Well, it will not be the same male. So the colours will be different.


----------



## spotty cats (Jul 24, 2012)

HeartofClass said:


> I can assure you I haven't met anyone who would sell pet kittens for the same price as breeding kittens.


Doesn't usually happen here either, breeding cats tend to be 2-3 times pet price. Show neuters tend to be the same price as pets, but there are breeders who charge more for them also.

Have you spoken to the breeder, is she even willing to sell you a breeding cat? Ask about future plans, maybe she can recommend another breeder with the lines and colours you're after.


----------



## lorilu (Sep 6, 2009)

If it is meant to be, it will be.

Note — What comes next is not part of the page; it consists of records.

/-- Global bytes written by a command, or the underlying cause: host and fabric memory take the write outside a level (R267, R297); past a log's
capacity nothing is written (R298). A store that leaves for another module is counted as sent, dropped there or not (R267). -/
def State.engWritePiece (s : State) (c : Command) (va : Nat) (bs : List (BitVec 8)) : State × Option Nat :=
  match s.engTarget c va with
  | .bad k _ => (s, some k)
  | .ok .global pa =>
    match s.logLines c.team (linesOf pa bs.length) with
    | none => (s, some 0x62)
    | some s => (s.writePhys (some c.cluster) pa bs [], none)
  | .ok sp pa =>
    if (s.team c.team).rlevel ≠ 0 then (s, some 0x66)
    else if sp = .host then ({ s with hostMem := Mem.writeBytes s.hostMem pa bs }, none)
    else (s.fabricStore c.part pa bs, none)

/-- A place written by a command. -/
def State.engWrite (s : State) (c : Command) (l : Loc) (bs : List (BitVec 8)) : State × Option Nat :=
  match l with
  | .glob va n =>
    (lineSplit va n).foldl (fun acc p =>
      match acc.2 with
      | some k => (acc.1, some k)
      | none => acc.1.engWritePiece c p.1 ((bs.drop p.2.2).take p.2.1)) (s, none)
  | .scr off n =>
    let t := s.team c.team
    if t.scrSize < off + n then (s, some 0x34)
    else
      match s.logWords c.team c.cluster (wordsIn off n) with
      | none => (s, some 0x62)
      | some s =>
        let base := t.scrBase
        (s.onCluster c.cluster (fun k => { k with
          scratch := Mem.writeBytes k.scratch (base + off) bs
          scrErr := (wordsIn (base + off) n).foldl FMap.del k.scrErr
          scrPoison := (wordsIn (base + off) n).foldl FMap.del k.scrPoison }), none)
  | .acc e row col =>
    if 255 < row ∨ 255 < col then (s, some 0x84) else
    (s.onCluster c.cluster (fun k => k.setAcc e row col (BitVec.ofNat 32 (leNat bs))), none)

/-! ### Lines and tokens -/

/-- A line is not free for a command (R172, R241, R242): it is tentative elsewhere, a region has written it, or accesses that arrived earlier waited there. -/
def State.lineShut (s : State) (n : Nat) (c : Command) (ln : Nat) : Bool :=
  s.foreignLine c.team ln || s.arrivedBefore n ln || (List.range 4).any (fun i => s.regionSector (4 * ln + i))

/-- A line is not free as a source (R172): it is shut, or a command that took its lines earlier owns it. -/
def State.lineTaken (s : State) (n : Nat) (c : Command) (ln : Nat) : Bool :=
  s.lineShut n c ln || s.commands.any (fun p => decide (p.2.begun < c.begun) && p.2.owned.contains ln)

/-- A line cannot be taken as a destination (R169, R241): it is shut, another command owns it, or a store that stands in an L1 is still to be
performed there. -/
def State.lineHeld (s : State) (n : Nat) (c : Command) (ln : Nat) : Bool :=
  s.lineShut n c ln || s.commands.any (fun p => p.1 != n && p.2.owned.contains ln) ||
  s.accesses.any (fun (_, a) => a.parts.any (fun p => p.entered.isSome && !p.done && p.addr / 128 == ln))

/-- A scratchpad line that a command reads is absent, by a command that took its lines earlier (R254). What a later command clears it meets as it stood: that
command writes at its own completion. -/
def State.awaited (s : State) (c : Command) (ln : Nat) : Bool :=
  FMap.has (s.cluster c.cluster).absent ln && !c.cleared.contains ln &&
  !s.commands.any (fun p => p.2.cluster == c.cluster && decide (c.begun < p.2.begun) && p.2.cleared.contains ln)

/-- Room for a line in the caches that a command's access of it uses; lines that the command owns itself do not bar it (R219). -/
def State.engRoom (s : State) (c : Command) (own : List Nat) (ln : Nat) : Bool :=
  (s.cluster c.cluster).hasLine ln || (s.holderOf ln).isSome || s.llcRoomBut (fun x => own.contains x) ln

/-- The objects among some lines whose token the command's cluster does not hold. -/
def State.tokensMissing (s : State) (c : Command) (lines : List Nat) : List Nat :=
  ((lines.filterMap s.objectOf).dedup).filter (fun o => (FMap.look s.objects o).any (fun ob => ob.holder != some c.cluster))


/-! ### Starting (R168, R169 step 5, R241, R255) -/

/-- Commands of the same unit of the cluster that came before. -/
def State.earlier (s : State) (n : Nat) (c : Command) : List Command :=
  (s.commands.filter (fun p => decide (p.1 < n) && p.2.cluster == c.cluster && p.2.unit == c.unit)).map (·.2)

/-- Commands that begin only when every earlier command of their engine has finished, and hold the next one back (R256). -/
def aloneOp (op : Nat) : Bool := op == 0x01 || op == 0x02 || op == 0x03

/-- A command's destinations: global lines and scratchpad lines. -/
def State.destLines (s : State) (c : Command) : List Nat × List Nat := (s.globLines c .write c.writes, s.scrLines c c.writes)

/-- The command as it stands when it looks at its index list: the list is read then (R264). -/
def State.withList (s : State) (c : Command) : Command :=
  match c.listLoc with
  | l :: _ => match s.engRead c l with
    | (_, .ok bs) => { c with table := bs }
    | (_, .error k) => { c with failed := some k }
  | [] => c
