-- ==== Sys2Proof/Machine/Events.lean ====
section
/-! DEFINITION. Events of the memory system and the units: results that arrive (R19, R144, R203), walks and the page-fault service (R164 to R166, R224 to
R226, R394), deferred traps (R338), write tokens (R237 to R241), line migration and way gating (R217, R220). An event whose condition
does not hold leaves the machine as it is. -/
namespace Sys2Proof.Machine

/-! ### What follows an event -/

/-- The teams that are on a cluster. -/
def State.residents (s : State) : List Nat :=
  (s.teams.filter (fun p => match p.2.place with | .resident _ => true | _ => false)).map (·.1)

/-- What an error of an on-die array does (R385, R387, R388): a corrected one is counted; a codebook entry or a segment of an activation table reads as 0 and is counted, in
ERRCNT1 (DESIGN CHOICE, log entry 79); an element, or the two words of eight bytes, is poisoned; a slot's region aborts under selector 1; an object's entry is freed and
the lines that its holder has dirty are poisoned. -/
def State.arrayError (s : State) : ArrayError → State
  | .corrected p => s.countErr p 0 1
  | .codebook cl key => (s.onCluster cl (fun c => { c with books := FMap.put c.books key 0 })).countErr (s.cluster cl).part 1 1
  | .activation cl e => (s.onCluster cl (fun c => { c with
      actBytes := Mem.writeBytes c.actBytes (e / 256 * 4096 + 16 + 12 * (e % 256)) (leBytes 12 0) })).countErr (s.cluster cl).part 1 1
  | .accumulator cl key => s.onCluster cl (fun c => { c with accPoison := FMap.put c.accPoison key () })
  | .slot id => if s.openSlots.contains id && (s.slot id).phase != 4 then s.abortRegions [id] 1 true else s
  | .object k =>
    match FMap.look s.objects k with
    | some o =>
      let dirty := match o.holder with
        | some h => o.lines.filter (fun ln => FMap.has (s.cluster h).dirty ln)
        | none => []
      let s := match o.holder with
        | some h => s.onCluster h (fun c => { c with dirty := dirty.foldl FMap.del c.dirty })
        | none => s
      { s with
        poison := (dirty.flatMap (fun ln => (List.range 32).map (fun i => 32 * ln + i))).foldl (fun p w => FMap.put p w ()) s.poison
        objects := FMap.del s.objects k }
    | none => s
  | .cached k => { s with poison := FMap.put (FMap.put s.poison (2 * k) ()) (2 * k + 1) () }

/-- The errors that have come to light by now (R387). -/
def State.dueErrors (s : State) : List (Nat × ArrayError) := s.errors.filter (fun e => decide (e.1 ≤ s.tick))

/-- The errors that have come to light take effect (R387). -/
def State.settleErrors (s : State) : State :=
  s.dueErrors.foldl (fun s e => s.arrayError e.2) { s with errors := s.errors.filter (fun e => !decide (e.1 ≤ s.tick)) }

/-- Everything that comes about inside an event: errors of arrays, barrier phases, recovery words, region accesses and grants, retirements and stops. -/
def State.settleAll (s : State) : State :=
  let s := s.settleErrors
  (s.residents.foldl (fun s t => s.settleTeam t) s).settleRegions.settleRetire.boundaryStops.drainOutside

/-! ### Results -/

/-- An access of a kind taken as far as it can go. -/
def State.accessEvent (s : State) (n : Nat) (lane : Option Nat) (is : AccKind → Bool) : Host.Outcome State Fault Refusal :=
  .next (match FMap.look s.accesses n with
    | some a => if is a.kind then (s.runAccess n lane).settleAll else s
    | none => s)

/-- LOAD_RESULT (R19, R144, R348): of one lane, or of every lane that can have its value now; lanes that share no byte take theirs at different points
where the event names one (R145, R230). -/
def execLoadResult (acc : AccessAt) (s : State) : Host.Outcome State Fault Refusal := s.accessEvent acc.num acc.lane (fun k => k == .load)

/-- ATOMIC_COMPLETION (R145, R152, R155, R348). -/
def execAtomicCompletion (acc : AccessAt) (s : State) : Host.Outcome State Fault Refusal :=
  s.accessEvent acc.num acc.lane (fun k => match k with | .atomic _ => true | _ => false)

/-- STORE_PERFORMED (R146, R157, R158, R161, R214): at its slice, or, where `near`, at team and cluster scope: it stands in the L1 of its cluster. -/
def execStorePerformed (acc : StoreAt) (s : State) : Host.Outcome State Fault Refusal :=
  if acc.near then .next (match FMap.look s.accesses acc.num with
    | some a => if a.kind = .store then (s.enterStores acc.num acc.lane).settleAll else s
    | none => s)
  else s.accessEvent acc.num acc.lane (fun k => k == .store)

If it isn't, perhaps that girl, when she is bred, will have just the right color for you and you can buy _her_ kitten from the breeder who has her, instead.


----------



## pipje (Jun 29, 2011)

I suppose you have your answer already. I agree with the others. 

Here, breeding cats from good breeders go for the same price as pet kittens. If selling to a foreign country, breeders usually charge much more (reason is because foreign breeders also sell to 'us' for such high prices). Silly but that's how it is


----------



## Lunabuma (Dec 12, 2011)

OrientalSlave said:


> So I should sell my kittens (pet or breed) to the highest bidder? No. First come, first served. Look at the mess the housing market got into when gazumping was going on.
> 
> If I was the breeder I would be offended and it certainly wouldn't increase the buyers chance of getting the kitten, it would probably terminate it.


So you would say no, but would you avoid the buyer in future?


----------



## HeartofClass (Jan 2, 2012)

spotty cats said:


> Have you spoken to the breeder, is she even willing to sell you a breeding cat? Ask about future plans, maybe she can recommend another breeder with the lines and colours you're after.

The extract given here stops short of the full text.